In this case, the Incident Commander carries out the responsibility (OES, 2004). This paper will briefly discuss the key functions in disaster preparedness and implementations. The review of literature will be the method in relating the analysis to the overall topical discussions. Literature review The Incident Command System (ICS) is the main tool used in the management of emergency response incidents.
For the local responders, who are usually the first to respond on the scene of the event, it is important that they understand the standards and concepts of the ICS. During times of disaster, the Incident Commander (IC) becomes the On-Scene Coordinator (OSC). Based on the Related OSHA Standards, the IC is tasked with assessing the situation or schedules a briefing with the past Incident Commander.
Likewise, the IC then meets with the command staff and section chiefs (Occupational Safety and Health Administration, 2009). Based on the procedures after meeting with the members of the disaster response team, the Incident Commander then determines all hazardous materials or circumstances and address them appropriately using site analysis, engineering controls, maximum exposure restrictions, guidelines on handling hazardous substances, and using new technologies (Occupational Safety and Health Administration, 2009).
It is the job of the Incident Commander to make sure that they trim down the number of emergency response staff, particularly in the areas where they will be exposed to site hazards. There should be a safety officer, who has the knowledge of operating procedures. When the designated safety officer deems that there is imminent danger, they can suspend or put an end to emergency activities (Occupational Safety and Health Administration, 2009).
In summary, it is the job of the Incident Commander to ensure safety first before anything else in any disaster or emergency situations. Before implementing any plan of action, the IC or On-Site Coordinator should see to it that the citizens should be out of danger or evacuated from the site. Likewise, the Incident Commander should ensure the safety of their team. They should always see to it that the plan of action is always in accordance with the standards set forth by the Occupational Safety and Health Administration. Data analysis
For better control and management of disasters, it is essential that each member of the Emergency Response Team should be well-prepared and properly trained. According to the OSHA, understanding and familiarity with the Incident Command System is the key to successful implementation of an emergency response. Planning for an incident should be done in advance of the event. This way, each member of the team can identify their roles and responsibilities during a certain emergency situation. Effective planning also includes conducting regular drills and practices.

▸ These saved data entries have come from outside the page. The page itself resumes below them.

@[simp] theorem withSch_stand_views (s : State) (c : ScheduleStore) (v : Stand) :
    (s.withSch c).seq v = s.seq v ∧ (s.withSch c).gap v = s.gap v ∧ (s.withSch c).presence v = s.presence v ∧
    (s.withSch c).stripPresent v = s.stripPresent v ∧ (s.withSch c).openCover v = s.openCover v ∧
    (s.withSch c).freezeCover v = s.freezeCover v :=
  ⟨rfl, rfl, rfl, rfl, rfl, rfl⟩

@[simp] theorem withSch_chan_views (s : State) (c : ScheduleStore) (w : Chan) :
    (s.withSch c).chan w = s.chan w :=
  rfl

@[simp] theorem withSch_filter_views (s : State) (c : ScheduleStore) (i' : FilterId) :
    (s.withSch c).filter i' = s.filter i' :=
  rfl

@[simp] theorem withSch_key_views (s : State) (c : ScheduleStore) (key' : Key) :
    (s.withSch c).recordOf key' = s.recordOf key' ∧ (s.withSch c).present key' = s.present key' :=
  ⟨rfl, rfl⟩

@[simp] theorem withSch_set_views (s : State) (c : ScheduleStore) :
    (s.withSch c).millStopExists = s.millStopExists :=
  rfl

@[simp] theorem withSch_span_views (s : State) (c : ScheduleStore) (x : SpanId) :
    (s.withSch c).span x = s.span x :=
  rfl

@[simp] theorem withPlu_stand_views (s : State) (p : PresenceUnit) (v : Stand) :
    (s.withPlu p).seq v = s.seq v ∧ (s.withPlu p).gap v = s.gap v ∧ (s.withPlu p).record v = s.record v ∧
    (s.withPlu p).inSet v = s.inSet v ∧ (s.withPlu p).isFirst v = s.isFirst v ∧
    (s.withPlu p).isLast v = s.isLast v ∧ (s.withPlu p).openCover v = s.openCover v ∧
    (s.withPlu p).freezeCover v = s.freezeCover v :=
  ⟨rfl, rfl, rfl, rfl, rfl, rfl, rfl, rfl⟩

@[simp] theorem withPlu_chan_views (s : State) (p : PresenceUnit) (w : Chan) :
    (s.withPlu p).chan w = s.chan w :=
  rfl

@[simp] theorem withPlu_set_views (s : State) (p : PresenceUnit) :
    (s.withPlu p).millRec = s.millRec ∧ (s.withPlu p).activeSet = s.activeSet ∧
    (s.withPlu p).millStopExists = s.millStopExists :=
  ⟨rfl, rfl, rfl⟩

@[simp] theorem withPlu_key_views (s : State) (p : PresenceUnit) (key' : Key) :
    (s.withPlu p).recordOf key' = s.recordOf key' ∧ (s.withPlu p).present key' = s.present key' :=
  ⟨rfl, rfl⟩

@[simp] theorem withPlu_span_views (s : State) (p : PresenceUnit) (x : SpanId) :
    (s.withPlu p).span x = s.span x :=
  rfl

@[simp] theorem modSeq_stand_views (s : State) (k : Stand) (f : SeqRecord → SeqRecord) (v : Stand) :
    (s.modSeq k f).gap v = s.gap v ∧ (s.modSeq k f).record v = s.record v ∧ (s.modSeq k f).inSet v = s.inSet v ∧
    (s.modSeq k f).isFirst v = s.isFirst v ∧ (s.modSeq k f).isLast v = s.isLast v ∧
    (s.modSeq k f).presence v = s.presence v ∧ (s.modSeq k f).stripPresent v = s.stripPresent v ∧
    (s.modSeq k f).openCover v = s.openCover v ∧ (s.modSeq k f).freezeCover v = s.freezeCover v :=
  ⟨rfl, rfl, rfl, rfl, rfl, rfl, rfl, rfl, rfl⟩

@[simp] theorem modSeq_chan_views (s : State) (k : Stand) (f : SeqRecord → SeqRecord) (w : Chan) :
    (s.modSeq k f).chan w = s.chan w :=
  rfl

@[simp] theorem modSeq_set_views (s : State) (k : Stand) (f : SeqRecord → SeqRecord) :
    (s.modSeq k f).millRec = s.millRec ∧ (s.modSeq k f).activeSet = s.activeSet ∧
    (s.modSeq k f).millStopExists = s.millStopExists :=
  ⟨rfl, rfl, rfl⟩

@[simp] theorem modSeq_filter_views (s : State) (k : Stand) (f : SeqRecord → SeqRecord) (i' : FilterId) :
    (s.modSeq k f).filter i' = s.filter i' :=
  rfl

Aside from that, the emergency response personnel should also have an idea of which agencies they need to coordinate with in times of disaster. Findings and conclusion Disaster preparedness can be more effective and efficient if members of emergency response team are adequately trained and familiar with the Internal Command System. There must be coordination between the national, state, and local emergency teams. In conclusion, the performance of the disaster management systems relies on systematic coordination of emergency response teams from one level to another.